↓↓↓

/-- A write of a register that is there: the two that the R4650 leaves undefined have no meaning (R1148), nor has a set-up
write of an R30xx from outside kseg1 (R1149). -/
def writeCp0 (r : Cp0Name) (v : DWord) : Op Unit := fun s =>
  if s.cAlgActive r v then .error (.refused .cAlgActiveSpace)
  else if s.boundsActive r v then .error (.refused .boundsInMappedSpace)
  else if s.configOutside r then .error (.refused .configOutsideKseg1)
  else .ok ((), (s.noteCp0Write r v).setCp0 r v)

/-- What MTC0 writes (R771): the low word of the register, sign-extended where a 32-bit member holds it in 64
bits; the upper half of a 64-bit register becomes free (D26); a number that names no register takes the
write and drops it (R196, D10). The load or store immediately before one that alters translation, which R771 calls undefined as
it does the one after, is made as ever under the old registers, and the one after under the new (DESIGN CHOICE, log entry
13). -/
def writeCp0Word (n : RegNum) (v : DWord) : Op Unit := fun s =>
  match cp0NameOf s.par n with
  | none => .ok ((), s)
  | some r =>
    if cp0Wide s.par r then writeCp0 r ((s.free.extractLsb' 32 32 : Word) ++ lo32 v) s.useFree
    else writeCp0 r (sextLo v) s

/-- What DMTC0 writes (R773): 64 bits of a 64-bit register; a 32-bit register gets a free value. R773 calls the operation of
the load or store immediately before and after it undefined, because translation may change: the one before is made as ever
under the old registers, the one after under the new (DESIGN CHOICE, log entry 13). -/
def writeCp0Dword (n : RegNum) (v : DWord) : Op Unit := fun s =>
  match cp0NameOf s.par n with
  | none => .ok ((), s)
  | some r => if cp0Wide s.par r then writeCp0 r v s else writeCp0 r (sextLo s.free) s.useFree

/-! ### The free-running registers (R140 to R143, R172, R315) -/

/-- Random one step later. On the Orion TLB CPUs it counts down with every instruction from 47 to Wired and
goes back to 47 (R315; a Wired above 47 is not described, and Random is then free); an instruction that ends in an
exception is not counted, and a write of Wired leaves 47. On the R30xx it counts clock periods,
which the model does not know: any value from 8 to 63 (R172). -/
def State.tickRandom (s : State) : State :=
  match s.par.mmu with
  | .tlb48 =>
    if s.haz.uncounted then s
    else if 47 < s.cp0.wired.toNat then
      { s.useFree with cp0 := { s.cp0 with random := s.free.extractLsb' 0 6 } }
    else
      { s with cp0 := { s.cp0 with
          random := if s.cp0.random.toNat ≤ s.cp0.wired.toNat ∨ 47 < s.cp0.random.toNat then 47#6
            else s.cp0.random - 1 } }
  | .tlb64 =>
    { s.useFree with cp0 := { s.cp0 with random := BitVec.ofNat 6 (8 + s.free.toNat % 56) } }
  | _ => s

↑↑↑

* Aim of the task *
Using the entries above, repeat only the lines from the one containing "if s.cAlgActive r" through the one containing "else .ok ((), (s.noteCp0Write", end lines included.

* Response *
  if s.cAlgActive r v then .error (.refused .cAlgActiveSpace)
  else if s.boundsActive r v then .error (.refused .boundsInMappedSpace)
  else if s.configOutside r then .error (.refused .configOutsideKseg1)
  else .ok ((), (s.noteCp0Write r v).setCp0 r v)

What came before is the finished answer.